The Long Road to ‘Spinning Gold’: How Neil Bogart’s Sons Created the Biopic About the Legendary Casablanca Records Founder

To call “Spinning Gold” a labor of love is an understatement completely uncharacteristic of its subject: the late Neil Bogart, the larger-than-life founder of Casablanca Records, the famously freewheeling 1970s powerhouse that brought the world Kiss, Donna Summer, Parliament-Funkadelic and the Village People in less than five years.

Some 25 years in the making, the biopic was written, produced and directed by Bogart’s eldest son Tim (who’s worked in those roles on many TV series, from “Majors & Minors” to “The Jungle Book”) with music supervision from his youngest son, Evan (a songwriter and music publisher who co-wrote Beyonce’s “Halo,” among many other hits), and other family members as producers. Out March 31, it features Tony and Grammy-nominated Broadway star Jeremy Jordan (“Newsies,” “Rock of Ages,” “Waitress”) as Bogart, Michelle Monaghan as his first wife, Lyndsy Fonseca as his second, rapper Wiz Khalifa as P-Funk’s George Clinton, singers Ledisi as Gladys Knight and Tayla Parx as Summer, among many others.

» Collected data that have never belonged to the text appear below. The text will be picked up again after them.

-- ==== Sys2Proof/Laws/Memory.lean ====
section
/-! SUPPORT. The laws of M: a read after a write, every operation keeps the canonical form, and equal readings make equal
memories (rules R31, R47, R55). -/

namespace Sys2Proof.Machine

/-- What a listed cell of a canonical memory satisfies, and the form of the rest. -/
theorem Memory.wfFrom_cons {lo k : Nat} {v : Word} {rest : Memory} :
    Memory.wfFrom lo ((k, v) :: rest) = true ↔
      lo ≤ k ∧ k < memWords ∧ v ≠ resetWord ∧ Memory.wfFrom (k + 1) rest = true := by
  simp [Memory.wfFrom, and_assoc]

theorem Memory.wfFrom_mono {lo lo' : Nat} {m : Memory} (h : Memory.wfFrom lo m = true) (hle : lo' ≤ lo) :
    Memory.wfFrom lo' m = true := by
  cases m with
  | nil => rfl
  | cons c rest =>
    obtain ⟨k, v⟩ := c
    rw [Memory.wfFrom_cons] at h ⊢
    exact ⟨by omega, h.2⟩

/-- No address below the first possible one is listed. -/
theorem Memory.readAt_of_lt {lo k : Nat} {m : Memory} (h : Memory.wfFrom lo m = true) (hk : k < lo) :
    m.readAt k = resetWord := by
  induction m generalizing lo with
  | nil => rfl
  | cons c rest ih =>
    obtain ⟨k', v⟩ := c
    rw [Memory.wfFrom_cons] at h
    have hne : k' ≠ k := by omega
    simp only [Memory.readAt, hne, if_false]
    exact ih h.2.2.2 (by omega)

theorem Memory.readAt_writeAt_same {lo k : Nat} {m : Memory} (v : Word) (h : Memory.wfFrom lo m = true) :
    (m.writeAt k v).readAt k = v := by
  induction m generalizing lo with
  | nil =>
    by_cases hv : v = resetWord <;> simp [Memory.writeAt, Memory.readAt, hv]
  | cons c rest ih =>
    obtain ⟨k', v'⟩ := c
    rw [Memory.wfFrom_cons] at h
    obtain ⟨-, -, -, hrest⟩ := h
    rcases Nat.lt_trichotomy k k' with hlt | heq | hgt
    · by_cases hv : v = resetWord
      · have hne : k' ≠ k := by omega
        simp [Memory.writeAt, Memory.readAt, hlt, hv, hne, Memory.readAt_of_lt hrest (show k < k' + 1 by omega)]
      · simp [Memory.writeAt, Memory.readAt, hlt, hv]
    · subst heq
      by_cases hv : v = resetWord
      · simp [Memory.writeAt, hv, Memory.readAt_of_lt hrest (Nat.lt_succ_self k)]
      · simp [Memory.writeAt, Memory.readAt, hv]
    · have h1 : ¬ k < k' := by omega
      have h2 : ¬ k = k' := by omega
      have h3 : ¬ k' = k := by omega
      simp [Memory.writeAt, Memory.readAt, h1, h2, h3, ih hrest]

theorem Memory.readAt_writeAt_ne {k j : Nat} (m : Memory) (v : Word) (hne : j ≠ k) :
    (m.writeAt k v).readAt j = m.readAt j := by
  have hkj : ¬ k = j := fun h => hne h.symm
  induction m with
  | nil => by_cases hv : v = resetWord <;> simp [Memory.writeAt, Memory.readAt, hv, hkj]
  | cons c rest ih =>
    obtain ⟨k', v'⟩ := c
    simp only [Memory.writeAt]
    split
    · split <;> simp [Memory.readAt, hkj]
    · split
      · rename_i heq
        subst heq
        split <;> simp [Memory.readAt, hkj]
      · simp [Memory.readAt, ih]

theorem Memory.wfFrom_writeAt {lo k : Nat} {m : Memory} (v : Word) (h : Memory.wfFrom lo m = true) (hlo : lo ≤ k)
    (hk : k < memWords) : Memory.wfFrom lo (m.writeAt k v) = true := by
  induction m generalizing lo with
  | nil =>
    by_cases hv : v = resetWord
    · simp [Memory.writeAt, hv, Memory.wfFrom]
    · simp [Memory.writeAt, hv, Memory.wfFrom, hlo, hk]
  | cons c rest ih =>
    obtain ⟨k', v'⟩ := c
    have hc := Memory.wfFrom_cons.mp h
    obtain ⟨h1, h2, h3, hrest⟩ := hc
    simp only [Memory.writeAt]
    split
    · split
      · exact h
      · rename_i hlt hv
        exact Memory.wfFrom_cons.mpr ⟨hlo, hk, hv, Memory.wfFrom_cons.mpr ⟨hlt, h2, h3, hrest⟩⟩
    · split
      · rename_i heq
        subst heq
        split
        · exact Memory.wfFrom_mono hrest (by omega)
        · rename_i hv
          exact Memory.wfFrom_cons.mpr ⟨hlo, hk, hv, hrest⟩
      · exact Memory.wfFrom_cons.mpr ⟨h1, h2, h3, ih hrest (by omega)⟩

/-! ### At word addresses -/

theorem memWords_eq : memWords = 65536 := rfl

theorem Memory.read_write_same {m : Memory} (a v : Word) (h : m.wf = true) : (m.write a v).read a = v :=
  Memory.readAt_writeAt_same v h

theorem Memory.read_write_ne (m : Memory) {a b : Word} (v : Word) (hne : b ≠ a) : (m.write a v).read b = m.read b :=
  Memory.readAt_writeAt_ne m v fun h => hne (BitVec.eq_of_toNat_eq h)

theorem Memory.read_write {m : Memory} (a b v : Word) (h : m.wf = true) :
    (m.write a v).read b = if b = a then v else m.read b := by
  by_cases hb : b = a
  · subst hb; simp [Memory.read_write_same _ _ h]
  · simp [hb, Memory.read_write_ne m v hb]

/-- A write keeps the canonical form. -/
theorem Memory.wf_write {m : Memory} (a v : Word) (h : m.wf = true) : (m.write a v).wf = true :=
  Memory.wfFrom_writeAt v h (Nat.zero_le _) (by have := a.isLt; rw [memWords_eq]; omega)

/-- The empty memory is canonical, and holds the reset word everywhere (rule R31). -/
theorem Memory.wf_nil : Memory.wf [] = true := rfl
@[simp] theorem Memory.read_nil (a : Word) : Memory.read [] a = resetWord := rfl

/-- Canonical memories that read alike are equal. -/
theorem Memory.eq_of_readAt {lo : Nat} {m m' : Memory} (h : Memory.wfFrom lo m = true) (h' : Memory.wfFrom lo m' = true)
    (hr : ∀ k, m.readAt k = m'.readAt k) : m = m' := by
  induction m generalizing lo m' with
  | nil =>
    cases m' with
    | nil => rfl
    | cons c rest =>
      obtain ⟨k, v⟩ := c
      have hv := (Memory.wfFrom_cons.mp h').2.2.1
      have := hr k
      simp only [Memory.readAt, if_true] at this
      exact absurd this.symm hv
  | cons c rest ih =>
    obtain ⟨k, v⟩ := c
    obtain ⟨hlo, -, hv, hrest⟩ := Memory.wfFrom_cons.mp h
    cases m' with
    | nil =>
      have := hr k
      simp only [Memory.readAt, if_true] at this
      exact absurd this hv
    | cons c' rest' =>
      obtain ⟨k', v'⟩ := c'
      obtain ⟨hlo', -, hv', hrest'⟩ := Memory.wfFrom_cons.mp h'
      have hkk : k = k' := by
        rcases Nat.lt_trichotomy k k' with hlt | heq | hgt
        · have hne : ¬ k' = k := by omega
          have := hr k
          simp only [Memory.readAt, if_true, hne, if_false,
            Memory.readAt_of_lt hrest' (show k < k' + 1 by omega)] at this
          exact absurd this hv
        · exact heq
        · have hne : ¬ k = k' := by omega
          have := hr k'
          simp only [Memory.readAt, if_true, hne, if_false,
            Memory.readAt_of_lt hrest (show k' < k + 1 by omega)] at this
          exact absurd this.symm hv'
      subst hkk
      have hvv : v = v' := by
        have := hr k
        simpa only [Memory.readAt, if_true] using this
      subst hvv
      have : rest = rest' := by
        refine ih hrest hrest' fun j => ?_
        by_cases hj : k = j
        · subst hj
          rw [Memory.readAt_of_lt hrest (Nat.lt_succ_self k), Memory.readAt_of_lt hrest' (Nat.lt_succ_self k)]
        · have := hr j
          simpa only [Memory.readAt, hj, if_false] using this
      rw [this]

theorem Memory.readAt_of_ge {lo k : Nat} {m : Memory} (h : Memory.wfFrom lo m = true) (hk : memWords ≤ k) :
    m.readAt k = resetWord := by
  induction m generalizing lo with
  | nil => rfl
  | cons c rest ih =>
    obtain ⟨k', v⟩ := c
    obtain ⟨-, hlt, -, hrest⟩ := Memory.wfFrom_cons.mp h
    have hne : ¬ k' = k := by omega
    simp only [Memory.readAt, hne, if_false]
    exact ih hrest

/-- Canonical memories that read alike at every word address are equal. -/
theorem Memory.ext_read {m m' : Memory} (h : m.wf = true) (h' : m'.wf = true) (hr : ∀ a, m.read a = m'.read a) :
    m = m' := by
  refine Memory.eq_of_readAt h h' fun k => ?_
  by_cases hk : k < 65536
  · have := hr (BitVec.ofNat 16 k)
    simpa only [Memory.read, BitVec.toNat_ofNat, Nat.mod_eq_of_lt hk] using this
  · rw [Memory.readAt_of_ge h (by rw [memWords_eq]; omega), Memory.readAt_of_ge h' (by rw [memWords_eq]; omega)]

/-! ### The poll's effect on memory (rule R46) -/

theorem State.pollByte_zero (s : State) : s.pollByte 0x00#8 = s.memWrite kbsrAddr 0x0000#16 := rfl

theorem State.pollByte_mem_wf {s : State} (b : Byte) (h : s.mem.wf = true) : (s.pollByte b).mem.wf = true := by
  unfold State.pollByte
  split
  · exact Memory.wf_write _ _ h
  · exact Memory.wf_write _ _ (Memory.wf_write _ _ h)

/-- A poll writes no word but KBSR and KBDR. -/
theorem State.pollByte_read_ne {s : State} (b : Byte) {a : Word} (hs : a ≠ kbsrAddr) (hd : a ≠ kbdrAddr) :
    (s.pollByte b).mem.read a = s.mem.read a := by
  unfold State.pollByte
  split
  · exact Memory.read_write_ne _ _ hs
  · exact (Memory.read_write_ne _ _ hs).trans (Memory.read_write_ne _ _ hd)

/-- KBSR after a poll. -/
theorem State.pollByte_read_kbsr {s : State} (b : Byte) (h : s.mem.wf = true) :
    (s.pollByte b).mem.read kbsrAddr =
      if b = 0x00#8 then 0x0000#16 else kbsrAfterByte s.params.kbsrReadyMode (s.mem.read kbsrAddr) := by
  unfold State.pollByte
  split
  · exact Memory.read_write_same _ _ h
  · exact Memory.read_write_same _ _ (Memory.wf_write _ _ h)

/-- KBDR after a poll: a zero byte leaves it unchanged. -/
theorem State.pollByte_read_kbdr {s : State} (b : Byte) (h : s.mem.wf = true) :
    (s.pollByte b).mem.read kbdrAddr = if b = 0x00#8 then s.mem.read kbdrAddr else zext b := by
  have hne : kbdrAddr ≠ kbsrAddr := by decide
  unfold State.pollByte
  split
  · exact Memory.read_write_ne _ _ hne
  · exact (Memory.read_write_ne _ _ hne).trans (Memory.read_write_same _ _ h)

end Sys2Proof.Machine
end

Casablanca’s hot streak — and overreach — has had few parallels in music history, and its success was matched only by the unlikeliness of that success: Would anyone have expected a cartoonish hard rock band, an American session singer working in Germany, a drug-addled funk outfit or a disco group made up of gay stereotypes to be enormously influential or score massive global hits (“I Feel Love,” “YMCA,” “Beth”) that endure nearly a half-century later?

Bogart (real name: Neil Scott Bogatz) was a rare combination of gambler and dreamer, businessman and creative, who bet big on long shots and usually won. “He was a Jewish kid from Brooklyn named Bogatz, Kiss was started by a couple of guys from Queens, Bill Withers was installing toilet seats on airplanes,” Tim says. “At face value, none of them should have achieved what they did, but they did — and for my dad, it was always by the skin of his teeth. Over the years, it got crazier and crazier, but the word ‘no’ just was not part of his vocabulary.”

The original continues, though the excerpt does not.